● TASK DESCRIPTION:
All lines of the entries with "sender" in them must be listed.
═════ RECORD EXTRACTS ═════
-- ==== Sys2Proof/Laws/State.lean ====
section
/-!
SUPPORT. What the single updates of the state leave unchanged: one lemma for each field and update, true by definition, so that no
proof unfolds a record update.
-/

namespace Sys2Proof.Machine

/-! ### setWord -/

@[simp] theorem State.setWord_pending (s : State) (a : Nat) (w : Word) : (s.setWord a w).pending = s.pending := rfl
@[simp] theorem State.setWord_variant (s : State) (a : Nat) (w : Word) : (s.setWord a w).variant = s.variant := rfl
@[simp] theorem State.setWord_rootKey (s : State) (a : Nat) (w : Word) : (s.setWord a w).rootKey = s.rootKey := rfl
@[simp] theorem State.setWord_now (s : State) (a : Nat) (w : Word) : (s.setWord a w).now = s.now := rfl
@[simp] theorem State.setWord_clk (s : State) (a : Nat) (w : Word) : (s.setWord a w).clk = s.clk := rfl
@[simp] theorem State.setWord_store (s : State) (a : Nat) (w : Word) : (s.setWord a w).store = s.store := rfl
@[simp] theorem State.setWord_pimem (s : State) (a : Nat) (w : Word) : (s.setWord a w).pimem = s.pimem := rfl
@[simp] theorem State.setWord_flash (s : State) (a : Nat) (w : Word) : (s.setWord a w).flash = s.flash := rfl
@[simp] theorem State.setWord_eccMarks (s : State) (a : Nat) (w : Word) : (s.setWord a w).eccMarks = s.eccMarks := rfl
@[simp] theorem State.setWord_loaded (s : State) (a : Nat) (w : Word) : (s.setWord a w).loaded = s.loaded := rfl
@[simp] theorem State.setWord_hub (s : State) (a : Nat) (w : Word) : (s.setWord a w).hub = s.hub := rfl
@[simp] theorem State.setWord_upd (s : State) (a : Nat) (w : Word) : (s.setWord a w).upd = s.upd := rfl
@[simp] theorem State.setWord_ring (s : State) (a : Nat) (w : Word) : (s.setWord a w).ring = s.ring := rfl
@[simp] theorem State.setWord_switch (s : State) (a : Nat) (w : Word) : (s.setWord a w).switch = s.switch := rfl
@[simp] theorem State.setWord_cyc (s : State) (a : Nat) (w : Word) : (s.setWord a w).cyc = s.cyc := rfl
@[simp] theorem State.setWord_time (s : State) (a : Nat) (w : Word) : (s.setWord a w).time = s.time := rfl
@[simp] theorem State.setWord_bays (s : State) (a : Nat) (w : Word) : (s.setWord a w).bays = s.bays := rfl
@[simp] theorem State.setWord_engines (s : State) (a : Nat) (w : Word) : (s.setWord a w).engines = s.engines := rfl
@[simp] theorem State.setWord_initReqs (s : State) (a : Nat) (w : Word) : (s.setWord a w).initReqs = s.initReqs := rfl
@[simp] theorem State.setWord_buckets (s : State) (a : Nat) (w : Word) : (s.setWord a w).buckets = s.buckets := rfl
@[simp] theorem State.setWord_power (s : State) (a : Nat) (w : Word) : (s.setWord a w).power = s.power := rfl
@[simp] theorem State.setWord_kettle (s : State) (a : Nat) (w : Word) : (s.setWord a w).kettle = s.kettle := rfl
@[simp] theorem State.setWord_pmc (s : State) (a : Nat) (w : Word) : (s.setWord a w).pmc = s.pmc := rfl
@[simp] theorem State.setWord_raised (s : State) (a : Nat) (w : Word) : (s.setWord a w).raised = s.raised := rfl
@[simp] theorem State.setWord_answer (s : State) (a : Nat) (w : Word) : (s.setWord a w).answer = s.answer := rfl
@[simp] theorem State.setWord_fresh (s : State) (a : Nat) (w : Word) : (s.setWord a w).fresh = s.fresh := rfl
═════
═════ RECORD EXTRACTS ═════
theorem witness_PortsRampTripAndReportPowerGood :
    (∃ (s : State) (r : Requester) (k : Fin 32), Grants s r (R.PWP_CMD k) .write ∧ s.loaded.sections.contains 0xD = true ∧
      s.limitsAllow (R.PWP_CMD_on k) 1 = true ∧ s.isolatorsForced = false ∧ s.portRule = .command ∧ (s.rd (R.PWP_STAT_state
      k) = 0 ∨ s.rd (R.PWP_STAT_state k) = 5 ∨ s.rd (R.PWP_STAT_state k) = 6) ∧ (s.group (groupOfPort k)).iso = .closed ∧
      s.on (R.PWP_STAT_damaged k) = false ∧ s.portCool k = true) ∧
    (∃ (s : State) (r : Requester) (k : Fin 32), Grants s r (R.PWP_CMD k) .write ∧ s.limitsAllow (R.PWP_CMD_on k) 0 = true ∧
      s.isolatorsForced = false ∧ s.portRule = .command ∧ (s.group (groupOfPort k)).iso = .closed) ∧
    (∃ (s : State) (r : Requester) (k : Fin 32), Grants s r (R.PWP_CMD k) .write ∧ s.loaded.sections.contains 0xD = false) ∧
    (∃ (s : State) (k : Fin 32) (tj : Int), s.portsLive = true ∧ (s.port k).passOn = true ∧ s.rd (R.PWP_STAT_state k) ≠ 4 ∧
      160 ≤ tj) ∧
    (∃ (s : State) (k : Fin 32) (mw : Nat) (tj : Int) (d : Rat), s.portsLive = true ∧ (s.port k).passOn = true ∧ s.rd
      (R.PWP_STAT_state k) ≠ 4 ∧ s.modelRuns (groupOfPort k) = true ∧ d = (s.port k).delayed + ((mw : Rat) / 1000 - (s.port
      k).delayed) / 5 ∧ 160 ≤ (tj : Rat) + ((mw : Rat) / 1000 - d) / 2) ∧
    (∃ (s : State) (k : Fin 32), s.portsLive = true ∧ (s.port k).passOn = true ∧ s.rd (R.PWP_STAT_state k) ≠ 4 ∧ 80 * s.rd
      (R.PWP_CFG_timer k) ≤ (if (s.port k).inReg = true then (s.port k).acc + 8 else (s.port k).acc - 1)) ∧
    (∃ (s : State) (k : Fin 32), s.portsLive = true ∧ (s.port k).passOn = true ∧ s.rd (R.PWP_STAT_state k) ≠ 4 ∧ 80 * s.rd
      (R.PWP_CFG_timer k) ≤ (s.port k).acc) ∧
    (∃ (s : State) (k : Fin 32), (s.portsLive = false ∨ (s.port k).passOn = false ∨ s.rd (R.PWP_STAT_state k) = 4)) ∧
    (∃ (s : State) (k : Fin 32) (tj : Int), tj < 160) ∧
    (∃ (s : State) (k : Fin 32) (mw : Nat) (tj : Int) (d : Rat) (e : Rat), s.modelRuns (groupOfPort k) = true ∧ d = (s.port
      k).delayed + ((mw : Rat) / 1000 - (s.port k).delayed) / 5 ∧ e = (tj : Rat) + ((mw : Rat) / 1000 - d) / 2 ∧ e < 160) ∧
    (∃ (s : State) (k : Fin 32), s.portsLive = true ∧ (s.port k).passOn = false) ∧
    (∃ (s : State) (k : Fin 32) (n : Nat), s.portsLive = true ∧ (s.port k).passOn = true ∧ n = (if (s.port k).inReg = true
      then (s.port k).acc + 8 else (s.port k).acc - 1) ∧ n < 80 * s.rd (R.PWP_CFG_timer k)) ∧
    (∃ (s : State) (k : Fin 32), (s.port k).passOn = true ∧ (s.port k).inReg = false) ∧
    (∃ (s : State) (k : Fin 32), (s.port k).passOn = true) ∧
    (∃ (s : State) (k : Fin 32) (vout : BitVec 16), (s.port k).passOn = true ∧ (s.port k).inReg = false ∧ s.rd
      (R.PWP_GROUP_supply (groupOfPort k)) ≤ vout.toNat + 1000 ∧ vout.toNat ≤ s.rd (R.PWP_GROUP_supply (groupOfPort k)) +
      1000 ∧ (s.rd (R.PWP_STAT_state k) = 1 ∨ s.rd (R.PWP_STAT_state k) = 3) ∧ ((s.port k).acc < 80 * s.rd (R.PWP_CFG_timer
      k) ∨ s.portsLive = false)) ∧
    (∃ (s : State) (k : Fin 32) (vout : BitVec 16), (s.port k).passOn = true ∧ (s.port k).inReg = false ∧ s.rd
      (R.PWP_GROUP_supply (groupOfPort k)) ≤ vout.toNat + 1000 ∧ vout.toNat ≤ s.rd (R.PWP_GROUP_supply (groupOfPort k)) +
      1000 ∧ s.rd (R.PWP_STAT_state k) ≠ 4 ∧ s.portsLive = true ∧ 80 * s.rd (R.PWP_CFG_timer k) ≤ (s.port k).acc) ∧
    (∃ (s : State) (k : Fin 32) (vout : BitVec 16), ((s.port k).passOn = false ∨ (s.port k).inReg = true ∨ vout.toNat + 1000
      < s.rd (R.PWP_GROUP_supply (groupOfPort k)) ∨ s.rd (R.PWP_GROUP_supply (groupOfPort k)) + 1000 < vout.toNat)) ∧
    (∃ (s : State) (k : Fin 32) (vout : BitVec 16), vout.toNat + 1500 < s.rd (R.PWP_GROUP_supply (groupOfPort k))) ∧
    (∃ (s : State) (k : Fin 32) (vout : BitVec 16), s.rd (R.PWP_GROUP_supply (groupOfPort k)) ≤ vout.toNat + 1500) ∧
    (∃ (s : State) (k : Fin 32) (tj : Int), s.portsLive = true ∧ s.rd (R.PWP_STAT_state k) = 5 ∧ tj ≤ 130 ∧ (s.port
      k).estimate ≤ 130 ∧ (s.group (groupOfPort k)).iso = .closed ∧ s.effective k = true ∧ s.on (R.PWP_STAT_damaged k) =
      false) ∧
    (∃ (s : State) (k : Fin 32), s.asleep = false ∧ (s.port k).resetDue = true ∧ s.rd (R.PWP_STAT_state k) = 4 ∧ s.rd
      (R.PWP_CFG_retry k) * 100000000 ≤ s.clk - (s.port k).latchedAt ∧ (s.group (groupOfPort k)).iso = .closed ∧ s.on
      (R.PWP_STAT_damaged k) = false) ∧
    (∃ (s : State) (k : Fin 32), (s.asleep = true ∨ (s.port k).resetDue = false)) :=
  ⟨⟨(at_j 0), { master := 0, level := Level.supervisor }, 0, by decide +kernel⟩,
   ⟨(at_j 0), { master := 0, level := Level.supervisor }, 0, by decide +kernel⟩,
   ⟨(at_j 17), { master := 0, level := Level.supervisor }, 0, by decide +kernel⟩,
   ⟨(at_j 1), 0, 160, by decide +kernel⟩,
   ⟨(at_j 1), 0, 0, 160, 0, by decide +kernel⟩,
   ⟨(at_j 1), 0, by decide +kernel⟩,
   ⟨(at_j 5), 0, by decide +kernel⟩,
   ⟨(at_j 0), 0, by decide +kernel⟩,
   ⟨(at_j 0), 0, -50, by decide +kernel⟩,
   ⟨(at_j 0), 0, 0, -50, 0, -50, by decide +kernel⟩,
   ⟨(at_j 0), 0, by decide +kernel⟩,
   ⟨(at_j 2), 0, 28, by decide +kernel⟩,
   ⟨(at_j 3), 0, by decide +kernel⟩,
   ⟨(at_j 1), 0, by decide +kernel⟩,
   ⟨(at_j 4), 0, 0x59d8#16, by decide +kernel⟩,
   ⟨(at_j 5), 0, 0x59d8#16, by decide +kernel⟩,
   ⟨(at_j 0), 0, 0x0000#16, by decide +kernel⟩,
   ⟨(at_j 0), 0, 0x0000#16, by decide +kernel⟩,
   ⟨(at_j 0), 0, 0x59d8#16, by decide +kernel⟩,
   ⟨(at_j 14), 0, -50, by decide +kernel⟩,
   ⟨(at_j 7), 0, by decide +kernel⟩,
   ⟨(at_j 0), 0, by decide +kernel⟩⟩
═════
═════ RECORD EXTRACTS ═════
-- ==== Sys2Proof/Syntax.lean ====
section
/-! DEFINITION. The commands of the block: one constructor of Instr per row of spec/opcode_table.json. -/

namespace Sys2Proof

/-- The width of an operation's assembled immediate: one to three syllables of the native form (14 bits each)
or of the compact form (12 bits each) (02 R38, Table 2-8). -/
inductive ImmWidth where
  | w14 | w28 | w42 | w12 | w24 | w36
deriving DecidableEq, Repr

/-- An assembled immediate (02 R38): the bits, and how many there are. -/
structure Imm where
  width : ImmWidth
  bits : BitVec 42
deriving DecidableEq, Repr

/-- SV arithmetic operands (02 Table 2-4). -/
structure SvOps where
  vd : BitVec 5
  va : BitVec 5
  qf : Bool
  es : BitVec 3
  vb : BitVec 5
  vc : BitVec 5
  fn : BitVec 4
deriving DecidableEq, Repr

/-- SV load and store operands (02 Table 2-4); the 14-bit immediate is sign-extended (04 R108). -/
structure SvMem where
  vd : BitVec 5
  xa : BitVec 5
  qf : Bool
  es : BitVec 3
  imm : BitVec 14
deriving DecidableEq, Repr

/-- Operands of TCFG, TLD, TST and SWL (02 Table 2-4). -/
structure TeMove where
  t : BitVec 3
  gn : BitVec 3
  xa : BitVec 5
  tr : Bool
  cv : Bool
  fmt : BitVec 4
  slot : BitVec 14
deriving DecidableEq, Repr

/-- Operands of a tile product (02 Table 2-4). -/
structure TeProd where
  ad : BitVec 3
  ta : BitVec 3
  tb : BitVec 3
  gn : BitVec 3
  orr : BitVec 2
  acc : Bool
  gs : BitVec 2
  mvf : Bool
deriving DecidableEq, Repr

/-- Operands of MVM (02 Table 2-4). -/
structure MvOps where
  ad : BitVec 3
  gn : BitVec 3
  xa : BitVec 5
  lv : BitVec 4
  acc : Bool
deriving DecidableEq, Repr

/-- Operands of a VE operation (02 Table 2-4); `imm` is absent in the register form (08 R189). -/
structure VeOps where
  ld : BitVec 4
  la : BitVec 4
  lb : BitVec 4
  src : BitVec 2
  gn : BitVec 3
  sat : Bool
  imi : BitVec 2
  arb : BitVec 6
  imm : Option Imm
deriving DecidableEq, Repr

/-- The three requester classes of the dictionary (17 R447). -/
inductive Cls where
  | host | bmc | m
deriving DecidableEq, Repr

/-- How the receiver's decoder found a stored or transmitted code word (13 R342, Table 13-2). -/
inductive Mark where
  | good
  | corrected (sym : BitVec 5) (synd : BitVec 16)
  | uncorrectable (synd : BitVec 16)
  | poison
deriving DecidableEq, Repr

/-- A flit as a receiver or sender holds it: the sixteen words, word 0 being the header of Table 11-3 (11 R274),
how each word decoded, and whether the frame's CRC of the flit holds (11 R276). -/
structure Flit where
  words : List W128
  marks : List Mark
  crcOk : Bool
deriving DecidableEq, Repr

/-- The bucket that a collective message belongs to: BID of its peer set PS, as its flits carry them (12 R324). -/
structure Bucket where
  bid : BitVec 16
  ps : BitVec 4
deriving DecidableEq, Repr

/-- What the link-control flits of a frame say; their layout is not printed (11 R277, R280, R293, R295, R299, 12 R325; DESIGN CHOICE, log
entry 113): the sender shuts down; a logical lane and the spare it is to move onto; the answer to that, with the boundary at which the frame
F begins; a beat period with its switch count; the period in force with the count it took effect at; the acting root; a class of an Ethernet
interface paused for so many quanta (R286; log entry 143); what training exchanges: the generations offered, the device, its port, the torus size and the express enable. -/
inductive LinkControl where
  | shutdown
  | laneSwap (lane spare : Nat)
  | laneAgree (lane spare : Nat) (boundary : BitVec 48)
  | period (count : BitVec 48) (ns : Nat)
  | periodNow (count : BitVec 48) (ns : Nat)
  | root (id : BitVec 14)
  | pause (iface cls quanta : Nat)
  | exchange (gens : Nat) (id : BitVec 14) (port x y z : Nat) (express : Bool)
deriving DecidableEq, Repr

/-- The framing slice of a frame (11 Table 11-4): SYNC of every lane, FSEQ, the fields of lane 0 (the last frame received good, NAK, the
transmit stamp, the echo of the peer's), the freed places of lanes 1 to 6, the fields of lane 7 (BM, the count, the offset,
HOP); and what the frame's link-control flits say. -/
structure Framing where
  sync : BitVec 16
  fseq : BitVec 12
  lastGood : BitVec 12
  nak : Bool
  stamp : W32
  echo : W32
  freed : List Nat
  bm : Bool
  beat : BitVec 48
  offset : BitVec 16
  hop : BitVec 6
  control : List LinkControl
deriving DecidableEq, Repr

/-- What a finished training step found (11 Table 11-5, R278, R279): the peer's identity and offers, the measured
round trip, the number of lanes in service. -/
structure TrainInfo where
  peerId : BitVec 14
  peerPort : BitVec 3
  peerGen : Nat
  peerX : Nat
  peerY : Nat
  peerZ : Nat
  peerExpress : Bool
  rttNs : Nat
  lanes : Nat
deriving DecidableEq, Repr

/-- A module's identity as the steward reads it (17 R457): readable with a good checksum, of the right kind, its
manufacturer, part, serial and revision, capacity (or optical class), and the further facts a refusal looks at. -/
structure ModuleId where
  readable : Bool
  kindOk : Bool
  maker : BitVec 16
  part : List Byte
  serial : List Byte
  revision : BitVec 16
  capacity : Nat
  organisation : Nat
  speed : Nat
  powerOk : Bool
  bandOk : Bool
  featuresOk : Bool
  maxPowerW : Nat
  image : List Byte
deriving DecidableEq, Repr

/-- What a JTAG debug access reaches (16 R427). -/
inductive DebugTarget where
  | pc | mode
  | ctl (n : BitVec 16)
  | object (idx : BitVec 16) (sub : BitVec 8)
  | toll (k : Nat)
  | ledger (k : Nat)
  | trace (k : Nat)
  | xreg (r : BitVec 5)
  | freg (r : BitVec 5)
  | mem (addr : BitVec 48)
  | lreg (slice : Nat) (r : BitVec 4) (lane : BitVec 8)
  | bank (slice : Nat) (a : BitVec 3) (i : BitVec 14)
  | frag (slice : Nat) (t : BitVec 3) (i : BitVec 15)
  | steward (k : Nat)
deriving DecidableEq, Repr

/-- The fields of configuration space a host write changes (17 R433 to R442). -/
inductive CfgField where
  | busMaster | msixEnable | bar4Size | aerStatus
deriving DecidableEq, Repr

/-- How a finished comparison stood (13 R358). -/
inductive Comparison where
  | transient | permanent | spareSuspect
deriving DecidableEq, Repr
═════
● SOLUTION TO THIS PROBLEM:
/-- A flit as a receiver or sender holds it: the sixteen words, word 0 being the header of Table 11-3 (11 R274),
entry 113): the sender shuts down; a logical lane and the spare it is to move onto; the answer to that, with the boundary at which the frame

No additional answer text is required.